> Description of the task:
A verbatim reproduction of the lines below, from the line containing "4-3 and 4-4 -/" through the line containing "(0b0_00001111_10_0001000_1111110_0000000, .smovQrecv false", both ends included, is the whole required output.
-- Listed entries follows --
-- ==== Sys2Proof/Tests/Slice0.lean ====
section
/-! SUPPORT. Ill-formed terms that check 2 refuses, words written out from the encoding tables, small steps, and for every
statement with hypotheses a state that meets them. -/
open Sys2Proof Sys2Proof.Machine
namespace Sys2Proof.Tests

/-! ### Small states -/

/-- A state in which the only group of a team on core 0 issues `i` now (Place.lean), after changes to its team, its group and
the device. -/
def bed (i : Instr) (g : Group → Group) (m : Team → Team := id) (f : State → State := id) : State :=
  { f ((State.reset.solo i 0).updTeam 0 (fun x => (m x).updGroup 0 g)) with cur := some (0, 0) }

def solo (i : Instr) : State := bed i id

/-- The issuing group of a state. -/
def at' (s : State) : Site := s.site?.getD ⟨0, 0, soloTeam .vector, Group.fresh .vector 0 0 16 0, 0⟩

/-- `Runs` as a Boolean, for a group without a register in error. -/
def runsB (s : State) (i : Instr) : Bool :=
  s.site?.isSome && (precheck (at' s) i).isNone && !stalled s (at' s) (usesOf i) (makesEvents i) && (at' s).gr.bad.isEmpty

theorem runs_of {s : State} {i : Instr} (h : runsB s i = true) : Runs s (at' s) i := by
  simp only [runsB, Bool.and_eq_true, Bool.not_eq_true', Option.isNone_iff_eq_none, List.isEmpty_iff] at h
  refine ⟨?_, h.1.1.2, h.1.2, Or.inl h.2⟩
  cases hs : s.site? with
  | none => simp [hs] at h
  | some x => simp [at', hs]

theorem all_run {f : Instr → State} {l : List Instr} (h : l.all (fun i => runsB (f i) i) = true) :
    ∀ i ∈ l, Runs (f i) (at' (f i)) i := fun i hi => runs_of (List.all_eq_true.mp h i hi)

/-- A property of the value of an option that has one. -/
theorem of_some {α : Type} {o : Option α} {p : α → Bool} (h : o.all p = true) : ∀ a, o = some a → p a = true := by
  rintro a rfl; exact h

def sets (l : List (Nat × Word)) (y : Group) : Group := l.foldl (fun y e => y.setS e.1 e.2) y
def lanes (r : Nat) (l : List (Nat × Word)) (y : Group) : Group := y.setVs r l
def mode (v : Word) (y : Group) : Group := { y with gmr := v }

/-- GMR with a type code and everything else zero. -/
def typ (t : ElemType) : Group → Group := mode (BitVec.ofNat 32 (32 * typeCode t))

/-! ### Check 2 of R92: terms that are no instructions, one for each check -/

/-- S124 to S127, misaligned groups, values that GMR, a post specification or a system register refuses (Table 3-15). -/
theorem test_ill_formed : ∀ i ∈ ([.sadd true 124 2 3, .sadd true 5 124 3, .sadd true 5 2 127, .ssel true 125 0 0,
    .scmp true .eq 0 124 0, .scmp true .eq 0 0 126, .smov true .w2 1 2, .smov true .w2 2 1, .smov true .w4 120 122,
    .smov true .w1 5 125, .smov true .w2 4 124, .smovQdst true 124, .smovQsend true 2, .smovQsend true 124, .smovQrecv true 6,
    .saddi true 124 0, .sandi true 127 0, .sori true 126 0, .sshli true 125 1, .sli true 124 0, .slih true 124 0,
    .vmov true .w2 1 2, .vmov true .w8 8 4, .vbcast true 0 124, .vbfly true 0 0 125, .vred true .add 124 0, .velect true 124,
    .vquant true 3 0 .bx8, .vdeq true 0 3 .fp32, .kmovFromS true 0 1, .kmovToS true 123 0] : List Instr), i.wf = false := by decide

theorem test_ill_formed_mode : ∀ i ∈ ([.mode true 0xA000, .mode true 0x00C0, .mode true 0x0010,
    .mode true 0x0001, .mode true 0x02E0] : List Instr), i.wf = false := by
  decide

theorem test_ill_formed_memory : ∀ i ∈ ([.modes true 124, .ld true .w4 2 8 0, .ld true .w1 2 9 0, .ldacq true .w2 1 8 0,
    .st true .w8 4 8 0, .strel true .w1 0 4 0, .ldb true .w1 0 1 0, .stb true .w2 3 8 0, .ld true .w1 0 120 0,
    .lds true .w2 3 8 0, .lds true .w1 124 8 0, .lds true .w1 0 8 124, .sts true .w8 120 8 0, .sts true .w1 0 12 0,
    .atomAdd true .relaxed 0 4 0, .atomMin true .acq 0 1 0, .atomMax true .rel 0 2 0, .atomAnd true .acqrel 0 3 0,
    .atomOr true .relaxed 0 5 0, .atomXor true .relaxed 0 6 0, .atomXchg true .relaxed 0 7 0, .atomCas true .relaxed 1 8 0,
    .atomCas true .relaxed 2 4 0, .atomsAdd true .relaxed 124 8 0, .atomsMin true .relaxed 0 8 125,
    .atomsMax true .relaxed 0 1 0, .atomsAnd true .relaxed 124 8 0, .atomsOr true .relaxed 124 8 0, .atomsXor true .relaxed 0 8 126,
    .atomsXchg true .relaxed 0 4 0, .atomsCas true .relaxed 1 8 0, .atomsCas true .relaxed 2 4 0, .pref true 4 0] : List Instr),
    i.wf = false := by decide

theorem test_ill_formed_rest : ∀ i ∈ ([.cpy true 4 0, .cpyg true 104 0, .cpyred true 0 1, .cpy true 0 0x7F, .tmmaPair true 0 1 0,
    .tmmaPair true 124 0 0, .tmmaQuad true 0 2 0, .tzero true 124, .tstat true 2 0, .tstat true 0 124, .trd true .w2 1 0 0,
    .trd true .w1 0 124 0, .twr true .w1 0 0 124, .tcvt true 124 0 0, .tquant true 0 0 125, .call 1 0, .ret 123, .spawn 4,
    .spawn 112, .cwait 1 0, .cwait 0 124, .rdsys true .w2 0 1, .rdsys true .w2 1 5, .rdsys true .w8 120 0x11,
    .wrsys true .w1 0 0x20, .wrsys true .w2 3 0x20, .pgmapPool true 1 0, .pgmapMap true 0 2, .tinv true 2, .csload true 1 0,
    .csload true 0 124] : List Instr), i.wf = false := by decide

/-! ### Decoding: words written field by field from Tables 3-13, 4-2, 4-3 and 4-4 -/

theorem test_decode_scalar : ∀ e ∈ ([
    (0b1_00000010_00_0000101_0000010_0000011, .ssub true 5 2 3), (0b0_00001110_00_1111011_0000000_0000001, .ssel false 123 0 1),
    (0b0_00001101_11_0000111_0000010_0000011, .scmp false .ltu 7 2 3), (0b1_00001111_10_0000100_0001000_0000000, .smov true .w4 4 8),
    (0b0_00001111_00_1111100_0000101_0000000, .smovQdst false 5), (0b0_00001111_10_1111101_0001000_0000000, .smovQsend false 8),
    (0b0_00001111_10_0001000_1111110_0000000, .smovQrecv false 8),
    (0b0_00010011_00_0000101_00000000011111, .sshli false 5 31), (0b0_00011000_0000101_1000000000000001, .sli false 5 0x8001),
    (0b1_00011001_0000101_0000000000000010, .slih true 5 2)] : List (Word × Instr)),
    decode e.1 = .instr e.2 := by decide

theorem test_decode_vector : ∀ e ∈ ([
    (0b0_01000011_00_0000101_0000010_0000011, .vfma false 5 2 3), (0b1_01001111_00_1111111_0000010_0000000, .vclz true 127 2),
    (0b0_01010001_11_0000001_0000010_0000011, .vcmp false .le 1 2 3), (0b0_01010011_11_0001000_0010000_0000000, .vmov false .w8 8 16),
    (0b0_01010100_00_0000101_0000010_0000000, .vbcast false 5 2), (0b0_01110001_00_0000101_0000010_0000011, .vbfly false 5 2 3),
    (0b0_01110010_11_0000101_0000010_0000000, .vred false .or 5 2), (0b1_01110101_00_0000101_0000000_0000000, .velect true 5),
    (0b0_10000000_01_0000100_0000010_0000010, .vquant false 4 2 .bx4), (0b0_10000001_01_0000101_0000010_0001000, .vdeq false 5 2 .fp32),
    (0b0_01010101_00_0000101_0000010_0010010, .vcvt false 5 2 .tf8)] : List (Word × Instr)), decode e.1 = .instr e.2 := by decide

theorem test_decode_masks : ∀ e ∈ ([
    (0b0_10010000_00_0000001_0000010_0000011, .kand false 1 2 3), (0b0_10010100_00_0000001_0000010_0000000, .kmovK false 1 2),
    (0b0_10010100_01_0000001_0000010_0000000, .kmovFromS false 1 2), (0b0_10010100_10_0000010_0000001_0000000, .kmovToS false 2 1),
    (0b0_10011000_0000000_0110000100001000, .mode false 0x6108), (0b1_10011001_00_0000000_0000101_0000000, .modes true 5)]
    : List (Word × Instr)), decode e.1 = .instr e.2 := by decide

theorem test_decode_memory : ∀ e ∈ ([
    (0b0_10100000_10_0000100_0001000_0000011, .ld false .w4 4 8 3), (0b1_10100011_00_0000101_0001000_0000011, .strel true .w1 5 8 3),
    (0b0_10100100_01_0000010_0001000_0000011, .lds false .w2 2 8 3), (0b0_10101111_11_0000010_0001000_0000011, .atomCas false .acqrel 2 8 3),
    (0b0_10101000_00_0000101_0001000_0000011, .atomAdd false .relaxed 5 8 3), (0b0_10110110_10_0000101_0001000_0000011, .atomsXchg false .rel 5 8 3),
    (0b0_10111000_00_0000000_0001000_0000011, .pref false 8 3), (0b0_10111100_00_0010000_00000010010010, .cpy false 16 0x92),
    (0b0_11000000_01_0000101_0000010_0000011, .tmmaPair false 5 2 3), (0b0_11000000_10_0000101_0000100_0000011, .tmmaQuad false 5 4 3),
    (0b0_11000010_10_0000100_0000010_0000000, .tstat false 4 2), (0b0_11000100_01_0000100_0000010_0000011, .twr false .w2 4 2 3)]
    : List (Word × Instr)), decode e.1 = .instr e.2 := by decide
-- Listed entries concluded --
> Response to this task:
/-! ### Decoding: words written field by field from Tables 3-13, 4-2, 4-3 and 4-4 -/

theorem test_decode_scalar : ∀ e ∈ ([
    (0b1_00000010_00_0000101_0000010_0000011, .ssub true 5 2 3), (0b0_00001110_00_1111011_0000000_0000001, .ssel false 123 0 1),
    (0b0_00001101_11_0000111_0000010_0000011, .scmp false .ltu 7 2 3), (0b1_00001111_10_0000100_0001000_0000000, .smov true .w4 4 8),
    (0b0_00001111_00_1111100_0000101_0000000, .smovQdst false 5), (0b0_00001111_10_1111101_0001000_0000000, .smovQsend false 8),
    (0b0_00001111_10_0001000_1111110_0000000, .smovQrecv false 8),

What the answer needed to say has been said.